[Dataset entries]
+-------+

-- ==== Sys2Proof/Machine/Dispatch.lean ====
section
/-! DEFINITION. One arm per element: the meaning it has in its family's file. -/

namespace Sys2Proof.Machine

def exec (i : Instr) (s : State) : Host.Outcome State Fault Refusal :=
  match i with
  | .cmdReserved inchk ie clear => Sys2Proof.Machine.execCmdReserved inchk ie clear s
  | .cmdDecode inchk ie clear => Sys2Proof.Machine.execCmdDecode inchk ie clear s
  | .cmdExpand inchk ie clear => Sys2Proof.Machine.execCmdExpand inchk ie clear s
  | .cmdDecodeExpand inchk ie clear => Sys2Proof.Machine.execCmdDecodeExpand inchk ie clear s
  | .ctrlClear cmd inchk ie => Sys2Proof.Machine.execCtrlClear cmd inchk ie s
  | .blkStored bfinal => Sys2Proof.Machine.execBlkStored bfinal s
  | .blkFixed bfinal => Sys2Proof.Machine.execBlkFixed bfinal s
  | .blkDynamic bfinal => Sys2Proof.Machine.execBlkDynamic bfinal s
  | .blkInvalid bfinal => Sys2Proof.Machine.execBlkInvalid bfinal s
  | .clLen v => Sys2Proof.Machine.execClLen v s
  | .clRepPrev => Sys2Proof.Machine.execClRepPrev s
  | .clRepZero3 => Sys2Proof.Machine.execClRepZero3 s
  | .clRepZero11 => Sys2Proof.Machine.execClRepZero11 s
  | .lit b => Sys2Proof.Machine.execLit b s
  | .eob => Sys2Proof.Machine.execEob s
  | .len sym => Sys2Proof.Machine.execLen sym s
  | .lenInvalid sym => Sys2Proof.Machine.execLenInvalid sym s
  | .dist sym => Sys2Proof.Machine.execDist sym s
  | .distInvalid sym => Sys2Proof.Machine.execDistInvalid sym s
  | .filtNone => Sys2Proof.Machine.execFiltNone s
  | .filtSub => Sys2Proof.Machine.execFiltSub s
  | .filtUp => Sys2Proof.Machine.execFiltUp s
  | .filtAvg => Sys2Proof.Machine.execFiltAvg s
  | .filtPaeth => Sys2Proof.Machine.execFiltPaeth s
  | .filtInvalid tag => Sys2Proof.Machine.execFiltInvalid tag s
  | .pixG1 il => Sys2Proof.Machine.execPixG1 il s
  | .pixG2 il => Sys2Proof.Machine.execPixG2 il s
  | .pixG4 il => Sys2Proof.Machine.execPixG4 il s
  | .pixG8 il => Sys2Proof.Machine.execPixG8 il s
  | .pixG16 il => Sys2Proof.Machine.execPixG16 il s
  | .pixRgb8 il => Sys2Proof.Machine.execPixRgb8 il s
  | .pixRgb16 il => Sys2Proof.Machine.execPixRgb16 il s
  | .pixP1 il => Sys2Proof.Machine.execPixP1 il s
  | .pixP2 il => Sys2Proof.Machine.execPixP2 il s
  | .pixP4 il => Sys2Proof.Machine.execPixP4 il s
  | .pixP8 il => Sys2Proof.Machine.execPixP8 il s
  | .pixGa8 il => Sys2Proof.Machine.execPixGa8 il s
  | .pixGa16 il => Sys2Proof.Machine.execPixGa16 il s
  | .pixRgba8 il => Sys2Proof.Machine.execPixRgba8 il s
  | .pixRgba16 il => Sys2Proof.Machine.execPixRgba16 il s

end Sys2Proof.Machine
end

+-------+

Your assignment — The answer is the line with "Sys2Proof.Machine.execPixP4 il s" plus every line after it to the last line of the entries above, copied exactly and with no other lines.

Exercise result —
  | .pixP4 il => Sys2Proof.Machine.execPixP4 il s
  | .pixP8 il => Sys2Proof.Machine.execPixP8 il s
  | .pixGa8 il => Sys2Proof.Machine.execPixGa8 il s
  | .pixGa16 il => Sys2Proof.Machine.execPixGa16 il s
  | .pixRgba8 il => Sys2Proof.Machine.execPixRgba8 il s
  | .pixRgba16 il => Sys2Proof.Machine.execPixRgba16 il s

end Sys2Proof.Machine
end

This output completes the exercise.